## Problem statement
Print out the entries, word for word.
===============
-- ==== Sys2Proof/WellFormed.lean ====
section
/-! DEFINITION. Which terms of `Instr` are instructions. Register numbers, immediates and addresses are bounded by
their types: "all sixteen legal in every instruction that has the field; no instruction forbids `x = y`, `x = 0xF`
or `y = 0xF`" (30_encoding.md rule R53). The one operand held as a plain number is the sprite height. -/

namespace Sys2Proof

/-- The sprite height of DRW fits its 4-bit field: "`n` is a count 0 to 15" (R53). Every other term is well formed. -/
def Instr.wf : Instr → Bool
  | .drw _ _ n => decide (n < 16)
  | .cls | .ret | .jp _ | .call _ | .seImm _ _ | .sneImm _ _ | .seReg _ _ | .ldImm _ _ | .addImm _ _
  | .ldReg _ _ | .orReg _ _ | .andReg _ _ | .xorReg _ _ | .addReg _ _ | .sub _ _ | .shr _ _ | .subn _ _
  | .shl _ _ | .sneReg _ _ | .ldI _ | .jpV0 _ | .rnd _ _ | .skp _ | .sknp _ | .ldVxDt _ | .ldVxK _
  | .ldDtVx _ | .ldStVx _ | .addI _ | .ldF _ | .ldB _ | .dump _ | .load _ => true

end Sys2Proof
end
===============
## Answer to this exercise
-- ==== Sys2Proof/WellFormed.lean ====
section
/-! DEFINITION. Which terms of `Instr` are instructions. Register numbers, immediates and addresses are bounded by
their types: "all sixteen legal in every instruction that has the field; no instruction forbids `x = y`, `x = 0xF`
or `y = 0xF`" (30_encoding.md rule R53). The one operand held as a plain number is the sprite height. -/

namespace Sys2Proof

/-- The sprite height of DRW fits its 4-bit field: "`n` is a count 0 to 15" (R53). Every other term is well formed. -/
def Instr.wf : Instr → Bool
  | .drw _ _ n => decide (n < 16)
  | .cls | .ret | .jp _ | .call _ | .seImm _ _ | .sneImm _ _ | .seReg _ _ | .ldImm _ _ | .addImm _ _
  | .ldReg _ _ | .orReg _ _ | .andReg _ _ | .xorReg _ _ | .addReg _ _ | .sub _ _ | .shr _ _ | .subn _ _
  | .shl _ _ | .sneReg _ _ | .ldI _ | .jpV0 _ | .rnd _ _ | .skp _ | .sknp _ | .ldVxDt _ | .ldVxK _
  | .ldDtVx _ | .ldStVx _ | .addI _ | .ldF _ | .ldB _ | .dump _ | .load _ => true

end Sys2Proof
end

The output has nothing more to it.